The Government observes that, in considering the necessity for the initial interception (TT-1), the Court was charged with analyzing the efficacy of the investigative techniques undertaken before the request for the interception. This determination was based on both the realized and theoretical shortcomings of physical surveillance, confidential information and cooperating sources, pole cameras, undercover agents, search warrants, examination of discarded trash, grand jury or administrative subpoenas, interviews of subjects, toll records, pen records, trap and trace information, cell site and precision location information, tracking devices, and E-911 location data, and how these techniques would be insufficient, standing alone, to accomplish all of the goals of the investigation.
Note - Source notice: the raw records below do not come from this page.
-- ==== Sys2Proof/WellFormed.lean ====
section
/-! DEFINITION. Which fields an opcode word may hold: the allowed codes of each field (30_encoding.md R45 to R48) and the use
each family makes of its fields (R49). -/

namespace Sys2Proof

/-- FAM holds one of the five families (30_encoding.md R45). -/
def OpWord.familyOk (o : OpWord) : Bool :=
  o.fam == 1 || o.fam == 2 || o.fam == 3 || o.fam == 4 || o.fam == 5

/-- KIND holds a kind of its family (30_encoding.md R46). -/
def OpWord.kindOk (o : OpWord) : Bool :=
  (o.fam == 1 && (o.kind == 0x0 || o.kind == 0x1 || o.kind == 0x2 || o.kind == 0x8 || o.kind == 0x9 || o.kind == 0xA)) ||
  (o.fam == 2 && (o.kind == 0x0 || o.kind == 0x1)) ||
  (o.fam == 3 && (o.kind == 0x0 || o.kind == 0x8)) ||
  ((o.fam == 4 || o.fam == 5) && o.kind == 0x0)

/-- SRC holds a width code in families 1, 2 and 3 (30_encoding.md R47), a format code in families 4 and 5 (R48), and in family
5 not the code of F80 (R49). -/
def OpWord.srcOk (o : OpWord) : Bool :=
  ((o.fam == 1 || o.fam == 2 || o.fam == 3) && o.src.toNat ≤ 2) ||
  (o.fam == 4 && o.src.toNat ≤ 3) ||
  (o.fam == 5 && (o.src == 0 || o.src == 1 || o.src == 3))

/-- DST is 0 in families 1, 2 and 5 and a format code in families 3 and 4 (30_encoding.md R49). -/
def OpWord.dstOk (o : OpWord) : Bool :=
  ((o.fam == 1 || o.fam == 2 || o.fam == 5) && o.dst == 0) ||
  ((o.fam == 3 || o.fam == 4) && o.dst.toNat ≤ 3)

/-- A conversion between floats has two distinct formats (30_encoding.md R49). -/
def OpWord.formatsDiffer (o : OpWord) : Bool :=
  !(o.fam == 4) || !(o.src == o.dst)

/-- The word is one of the legal words (30_encoding.md R49): a field value the family does not allow makes it reserved. -/
def OpWord.wellFormed (o : OpWord) : Bool :=
  o.familyOk && o.kindOk && o.srcOk && o.dstOk && o.formatsDiffer

end Sys2Proof
end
The hours per day that the wiretap would be monitored after this necessity determination had been made does not retroactively alter the insufficiency of these investigative techniques, nor alters Judge Parker's determination that necessity existed at the time the affidavit was presented.. Defendant's motion essentially is an attempt to put the proverbial cart before the horse, since the necessity determination for the initial wiretap was determined even before the number of calls monitored would be decided.
Defendant requests that the Court hold a Franks hearing to determine if there is any basis for the agents' failure to monitor the identified phone calls because they were made after hours. The Court denies the request. As the Supreme Court has held, "if, when material that is the subject of the alleged falsity or reckless disregard is set to one side, there remains sufficient content in the warrant affidavit to support a finding a probable cause, no hearing is required." Franks, 438 U.S. at 171-72. There was more than sufficient content in the warrant affidavit to support the initial wiretap notwithstanding the asserted failure to state that calls would not be monitored 24 hours a day. The agents' alleged failure to monitor after-hours calls does not attenuate or disturb the Court's initial necessity findings or the Court's findings regarding the wiretap extensions. Defendant has not satisfied his burden to question these findings. Accordingly, Defendant's motion is DENIED.
As a final matter, the Court has filed this Memorandum Opinion and Order under seal because the Government filed its response under seal. However, the Court is inclined to make this Order and the Government's pleading public documents. The Government is hereby ordered to advise the Court WITHIN FIVE (5) days from the entry of this Order as to the basis for keeping these pleadings sealed. The Defendant may also state his position on keeping these pleadings sealed within the same five (5) day time period.